Really, this race is only about being nice if you equate it to playing nice — specifically in regards to the Trinity Tollway, and following the lead of the big-money team of Rawlings, the Dallas Citizens Council and sell-out council members (plus, one presumes, a couple of decent folk) who want to put a pay-road where one doesn’t currently exists, right along a floodplain, for no clear reason other than it seems primed to fill some coffers. Not only is Kingston not nice by that standard, but he also has the not-nice nerve to demand transparency from the play-nice people who are. And, you see, those people don’t like that, because they have a documented record of misdirection, bait-and-switchery, skullduggery, bullying and outright lying on the topic.

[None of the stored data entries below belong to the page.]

/-! ### The statement -/

/-- Settles O27: the commands by their tables, and a hold bit time by bit time (`foldl_watchBit_short`,
`foldl_watchBit_reports`). -/
theorem suspendAndWakeMoveTheSegment : Obligations.SuspendAndWakeMoveTheSegment := by
  unfold Obligations.SuspendAndWakeMoveTheSegment
  intro s waking low
  refine ⟨fun hd hg => ?_, fun hd hg => ?_, fun hg hl => if_pos ⟨hl, hg⟩, fun hg hl _ => ?_, fun hno levels => ?_⟩
  · refine (command_eq 0x26 suspendSegment s hd).trans (congrArg _ ?_)
    rw [suspendSegment, if_pos hg]
    exact writeResult_eq _ _ (show 5 < 256 by decide) _
  · refine (command_eq 0x27 wakeSegment s hd).trans (congrArg _ ?_)
    rw [wakeSegment, if_pos hg]
    exact writeResult_eq _ _ (show 7 < 256 by decide) _
  · have hw : watchesLine s = true := (watchesLine_iff s).mpr ⟨hg, hl⟩
    refine ⟨fun k hk => ?_, fun k hn hk => ?_, fun k hn => ?_, fun rest => ?_⟩
    · exact congrArg Host.Outcome.next (foldl_watchBit_short hw k hk)
    · exact congrArg Host.Outcome.next (foldl_watchBit_reports hw k hn hk)
    · exact congrArg Host.Outcome.next (foldl_watchBit_same (watchBit_reported hw hn) k)
    · exact congrArg (fun t => Host.Outcome.next (rest.foldl watchBit t)) (watchBit_high hw)
  · have hw : watchesLine s = false := Bool.eq_false_iff.mpr fun h => by
      obtain ⟨hg, hl⟩ := (watchesLine_iff s).mp h
      exact hno.elim (· hg) (· hl)
    exact congrArg Host.Outcome.next (List.foldl_fixed' (watchBit_unwatched hw) levels)

end Sys2Proof.Machine
end


section
/-! PROOF. An answer in a census slot (R101, R113, R124). -/

namespace Sys2Proof.Machine

/-! ### What a slot shows (R101) -/

theorem readSlot_silence_iff (v : SlotLevels) : readSlot v = .silence ↔ v = ⟨true, true, true, true⟩ := by
  obtain ⟨a, b, c, d⟩ := v
  revert a b c d
  decide

theorem readSlot_alert_iff (v : SlotLevels) : readSlot v = .alert ↔ v = ⟨false, true, false, true⟩ := by
  obtain ⟨a, b, c, d⟩ := v
  revert a b c d
  decide

/-- What is neither silence, nor the symbol of presence, nor that of an alert is garbled. -/
theorem readSlot_garbled_iff (v : SlotLevels) : readSlot v = .garbled ↔
    v ≠ ⟨true, true, true, true⟩ ∧ v ≠ ⟨false, false, true, true⟩ ∧ v ≠ ⟨false, true, false, true⟩ := by
  obtain ⟨a, b, c, d⟩ := v
  revert a b c d
  decide

/-! ### What an answer does to the entry and to the event unit (R124) -/

theorem State.setStation_self (s : State) (i : StationId) : s.setStation i (s.station i) = s := by
  simp [State.setStation, State.station]

/-- The event unit when a station answers: one that was ABSENT is attached. -/
def attachedEvents (x : Station) (cfg : HostConfig) (e : EventUnit) : EventUnit :=
  if x.presence = .absent then e.take cfg .stationAttached else e

/-- The event unit after an answer: a first alert and a first clash are raised. -/
def heardEvents (a : CensusAnswer) (x : Station) (cfg : HostConfig) (e : EventUnit) : EventUnit :=
  match a with
  | .alert => if x.alert = false then (attachedEvents x cfg e).take cfg .stationAlert else attachedEvents x cfg e
  | .garbled => if x.clash = false then (attachedEvents x cfg e).take cfg .addressClash else attachedEvents x cfg e
  | .silence | .present => attachedEvents x cfg e

/-- The entry of a station after an answer. -/
def heardEntry (a : CensusAnswer) (x : Station) : Station :=
  { presence := if x.presence = .absent then .present else x.presence, silent := 0
    streak := if x.presence = .absent then 0 else x.streak
    alert := x.alert || decide (a = .alert), clash := x.clash || decide (a = .garbled), answered := true }

/-- The state after an answer, before its halt request is taken. -/
def heard (a : CensusAnswer) (i : StationId) (s : State) : State :=
  { s.setStation i (heardEntry a (s.station i)) with eu := heardEvents a (s.station i) s.hw.config s.eu }

theorem censusAnswered_eq (i : StationId) (s : State) : censusAnswered i s = heard .present i s := by
  unfold censusAnswered heard heardEntry heardEvents attachedEvents
  dsimp only
  by_cases h : (s.station i).presence = .absent
  · simp only [if_pos h]
    rw [modStation_eq, State.station_setStation_same, State.setStation_setStation]
    simp [raise, State.setStation]
  · simp only [if_neg h]
    simp [State.setStation]

theorem heard_station (a : CensusAnswer) (i : StationId) (s : State) :
    (heard a i s).station i = heardEntry a (s.station i) := State.station_setStation_same s i _

/-- A flag of the entry of a station that has answered is set, with an occurrence raised. -/
theorem raise_heard (a : CensusAnswer) (i : StationId) (s : State) (c : Cause) (f : Station → Station) :
    raise c ((heard a i s).modStation i f) =
      { s.setStation i (f (heardEntry a (s.station i))) with
        eu := (heardEvents a (s.station i) s.hw.config s.eu).take s.hw.config c } := by
  rw [modStation_eq, heard_station]
  simp [raise, heard, State.setStation]

theorem censusAlert_answered (i : StationId) (s : State) : censusAlert i (censusAnswered i s) = heard .alert i s := by
  unfold censusAlert
  rw [censusAnswered_eq, heard_station, raise_heard]
  cases hx : (s.station i).alert <;> simp [heard, heardEntry, heardEvents, hx]

theorem censusClash_answered (i : StationId) (s : State) : censusClash i (censusAnswered i s) = heard .garbled i s := by
  unfold censusClash
  rw [censusAnswered_eq, heard_station, raise_heard]
  cases hx : (s.station i).clash <;> simp [heard, heardEntry, heardEvents, hx]

/-- An answer leaves the state `heard`, and its halt request is taken (R113, R115). -/
theorem applyCensus_heard {a : CensusAnswer} (ha : a ≠ .silence) (i : StationId) (s : State) :
    applyCensus a i s = haltTaken (heard a i s) := by
  rw [← takeHaltRequests_eq]
  cases a with
  | silence => exact absurd rfl ha
  | present => exact congrArg takeHaltRequests (censusAnswered_eq i s)
  | alert => exact congrArg takeHaltRequests (censusAlert_answered i s)
  | garbled => exact congrArg takeHaltRequests (censusClash_answered i s)

theorem attachedEvents_haltRequest (x : Station) (cfg : HostConfig) (e : EventUnit) :
    (attachedEvents x cfg e).haltRequest = e.haltRequest := by
  unfold attachedEvents
  split
  · exact take_haltRequest_of_not e cfg _ rfl
  · rfl

theorem attachedEvents_haltEnable (x : Station) (cfg : HostConfig) (e : EventUnit) :
    (attachedEvents x cfg e).haltEnable = e.haltEnable := by
  unfold attachedEvents
  split
  · exact take_haltEnable ..
  · rfl

/-- Only a first clash leaves a halt request, where ADDRESS_CLASH is halting (R166, R171). -/
theorem heardEvents_haltRequest {a : CensusAnswer} {x : Station} {cfg : HostConfig} {e : EventUnit}
    (he : e.haltRequest = false) : (heardEvents a x cfg e).haltRequest = true ↔
      a = .garbled ∧ x.clash = false ∧ e.haltEnable.getLsbD 6 = true := by
  have hattached : (attachedEvents x cfg e).haltRequest = false := (attachedEvents_haltRequest x cfg e).trans he
  unfold heardEvents
  cases a with
  | silence | present => simp [hattached]
  | alert =>
    dsimp only
    split
    · rw [take_haltRequest_of_not _ _ _ rfl, hattached]
      simp
    · simp [hattached]
  | garbled =>
    have hclass : (attachedEvents x cfg e).halting .addressClash = e.haltEnable.getLsbD 6 := by
      rw [halting_congr (attachedEvents_haltEnable x cfg e)]
      rfl
    dsimp only
    split
    · next hx =>
      cases hh : e.haltEnable.getLsbD 6 with
      | false =>
        rw [take_haltRequest_of_not _ _ _ (hclass.trans hh), hattached]
        simp
      | true =>
        rw [take_haltRequest_of_halting _ _ _ (hclass.trans hh)]
        simp [hx]
    · next hx => simp [hattached, hx]

/-! ### The statement -/

section

variable {p q : Prop} [Decidable p] [Decidable q] {a : CensusAnswer} (hp : p ↔ a = .alert) (hq : q ↔ a = .garbled)
include hp hq

theorem heardEvents_eq (x : Station) (cfg : HostConfig) (e : EventUnit) : heardEvents a x cfg e =
    if p ∧ x.alert = false then (attachedEvents x cfg e).take cfg .stationAlert
    else if q ∧ x.clash = false then (attachedEvents x cfg e).take cfg .addressClash
    else attachedEvents x cfg e := by
  simp only [hp, hq]
  cases a <;> simp [heardEvents]

theorem heardEntry_eq (x : Station) : heardEntry a x =
    { presence := if x.presence = .absent then .present else x.presence, silent := 0
      streak := if x.presence = .absent then 0 else x.streak
      alert := x.alert || decide p, clash := x.clash || decide q, answered := true } := by
  simp only [hp, hq]
  rfl

end

/-- Settles O44: the slot leaves the state `heard` (`applyCensus_heard`), and a halting clash its halt request
(`heardEvents_haltRequest`), which is taken. -/
theorem censusAnswersMakeAStationPresent : Obligations.CensusAnswersMakeAStationPresent := by
  unfold Obligations.CensusAnswersMakeAStationPresent
  intro i v s hl hr hm hn hh htxn hv alert garbled x cfg e1 e2 y u halts
  have halert : alert ↔ readSlot v = .alert := (readSlot_alert_iff v).symm
  have hgarbled : garbled ↔ readSlot v = .garbled := by
    rw [readSlot_garbled_iff]
    exact ⟨fun h => ⟨hv, h⟩, And.right⟩
  have hsilence : readSlot v ≠ .silence := fun h => hv ((readSlot_silence_iff v).mp h)
  have he : heardEvents (readSlot v) x cfg s.eu = e2 := heardEvents_eq halert hgarbled x cfg s.eu
  have hy : heardEntry (readSlot v) x = y := heardEntry_eq halert hgarbled x
  have hu : u.eu.haltRequest = true ↔ halts := by
    change e2.haltRequest = true ↔ _
    rw [← he, heardEvents_haltRequest hh, ← hgarbled]
  have hexec : exec (.censusSlotEnd i v) s = .next (haltTaken u) := by
    refine (execCensusSlotEnd_due hl hr hm hn).trans (congrArg _ ?_)
    rw [applyCensus_heard hsilence]
    change haltTaken { s.setStation i (heardEntry (readSlot v) x) with
      fs := _, le := _, eu := heardEvents (readSlot v) x cfg s.eu } = _
    rw [he, hy]
    rfl
  have hline : u.le.txn = none := htxn
  have hsame : u.sc.state = s.sc.state := rfl
  refine ⟨fun hno => hexec.trans (congrArg _ ?_), fun hyes hg => hexec.trans (congrArg _ ?_),
    fun hyes hg => hexec.trans (congrArg _ ?_)⟩
  · rw [← takeHaltRequests_eq]
    exact takeHaltRequests_none (Bool.eq_false_iff.mpr (mt hu.mp hno))
  · unfold haltTaken
    dsimp only
    rw [if_neg (by rw [hu.mpr hyes]; nofun), hsame, if_pos hg, if_pos hline]
    rfl
  · unfold haltTaken
    dsimp only
    rw [if_neg (by rw [hu.mpr hyes]; nofun), hsame, hg, if_neg (by decide), if_neg (by decide)]

end Sys2Proof.Machine
end


section
/-! PROOF. The moments of a transaction (R82, R83, R87). -/

namespace Sys2Proof.Machine

/-- A happening of the running timer that has not passed its moment is due (log 2). -/
theorem timedAt_due {s : State} {moment : Nat} (hr : s.fs.running = true) (hm : s.fs.elapsed ≤ moment) :
    timedAt moment s = true := by rw [timedAt, hr, Bool.true_and, decide_eq_true hm]

section

variable {s : State} {t : Txn} (ht : s.le.txn = some t) (hr : s.fs.running = true)
include ht hr

/-- The end of the REQUEST: a STORE sends its DATA, a FETCH waits for its answer (R83). -/
theorem execRequestEnd_due (hl : s.le.state = .requesting) (hm : s.fs.elapsed ≤ t.began + 58) :
    execRequestEnd s = .next ((s.setElapsed (t.began + 58)).setLine
      (if t.direction = .store then .sendingData else .awaitAnswer)) := by
  unfold execRequestEnd
  rw [if_pos hl, ht]
  dsimp only
  rw [if_pos (timedAt_due hr hm)]
  cases t.direction <;> rfl

/-- The end of the DATA of a STORE opens the answer window (R87). -/
theorem execStoreDataEnd_due (hl : s.le.state = .sendingData) (hm : s.fs.elapsed ≤ windowOpens t) :
    execStoreDataEnd s = .next ((s.setElapsed (windowOpens t)).setLine .awaitReply) := by
  unfold execStoreDataEnd
  rw [if_pos hl, ht]
  exact if_pos (timedAt_due hr hm)

/-- An answer within the reply timeout begins (R82). -/
theorem execAnswerBegins_due {delay : Nat} (hl : s.le.state = .awaitReply ∨ s.le.state = .awaitAnswer)
    (hb : t.answerBegan = none) (hd : delay ≤ s.sc.params.replyTimeout)
    (hm : s.fs.elapsed ≤ windowOpens t + delay) :
    execAnswerBegins delay s = .next (answerAt t (windowOpens t + delay) s) := by
  unfold execAnswerBegins
  rw [if_pos hl, ht]
  dsimp only
  rw [hb, if_neg nofun]
  exact if_pos ⟨hd, timedAt_due hr hm⟩

end

theorem answerAt_eq (t : Txn) (moment : Nat) (s : State) : answerAt t moment s = { s with
    fs := { s.fs with elapsed := moment }
    le := { s.le with
      state := if t.direction = .store then .awaitReply else .receiving
      txn := some { t with answerBegan := some moment } } } := by
  unfold answerAt
  cases t.direction <;> rfl

/-- Settles O46: each moment by the lemma of its command, with the opening of the answer window spelled out
(`windowOpens_eq`). -/
theorem transactionMomentsMoveTheLineEngine : Obligations.TransactionMomentsMoveTheLineEngine := by
  unfold Obligations.TransactionMomentsMoveTheLineEngine
  intro t delay s opens
  have hopens : windowOpens t = opens := windowOpens_eq t
  refine ⟨fun ht hr => ⟨fun hl hm => ?_, fun hl _ hm => ?_, fun hl hb hd hm => ?_⟩, fun hreply hanswer => ?_⟩
  · exact execRequestEnd_due ht hr hl hm
  · rw [← hopens] at hm ⊢
    exact execStoreDataEnd_due ht hr hl hm
  · rw [← hopens] at hm ⊢
    exact (execAnswerBegins_due ht hr hl hb hd hm).trans (congrArg _ (answerAt_eq t _ s))
  · exact if_neg fun h => h.elim hreply hanswer

end Sys2Proof.Machine
end


section
/-! PROOF. Sending and receiving agree (R78 to R81, R87, R91, R94, R96): the levels of a packet are read back byte by byte. -/

namespace Sys2Proof.Machine

/-! ### The levels of a list of bytes (R78) -/

theorem byteLevels_length (x : Byte) : (byteLevels x).length = 10 := rfl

Credit it where it’s due: Over the course of this debate, plenty of ground was covered and Wood came across as both well-informed and well-aware of what not to say to this audience. He valiantly agreed with Kingston where he could, valiantly dodged any Old Guard talking points wherever he could, and valiantly gave himself narrow rhetorical exit hatches should he win this election and be called out by quibbling, literalistic accountabilists. He did a nice job, without a doubt. It was a nice showing. He came off as a nice man.
Kingston, on the other hand, was less nice. He held his ground when it came to a command of the nitty-gritty details. He had tough language and shared tough policy positions on tough problems like homelessness, affordable housing, the police and fire pension, the deferred bond package vote, street repair and southern sector development. He even gave himself a little tough love, apologizing for having supported an economic development package that he says went deeply awry. No, he didn’t seem as nice as Wood did, but — again flying in the face of the super PAC ads — he also managed not to murder anyone with funny zingers or brutal insults, and he did manage to say some stuff that seemed, to the untrained eye, at least a little compassionate. Given the nefarious colors in which the super PAC is painting him, that was enough for him to come off near-saintly in this setting.
So who won the debate? That’s tough to say. After it ended, I asked around the crowd some for their thoughts. Many seemed to think that the event simply reinforced some long-entrenched positions.
But then there was this one friend of mine — by all accounts, a very nice guy. He’d arrived unsure about his choice, but fully ready to hate Kingston. He said this debate swung him into the Kingston camp. His reasoning? He said that the issues Dallas, and District 14 specifically, face are not nice problems.
Niceness, turns out, ain’t the end-all-be-all. Or, well, maybe it shouldn’t be, anyway.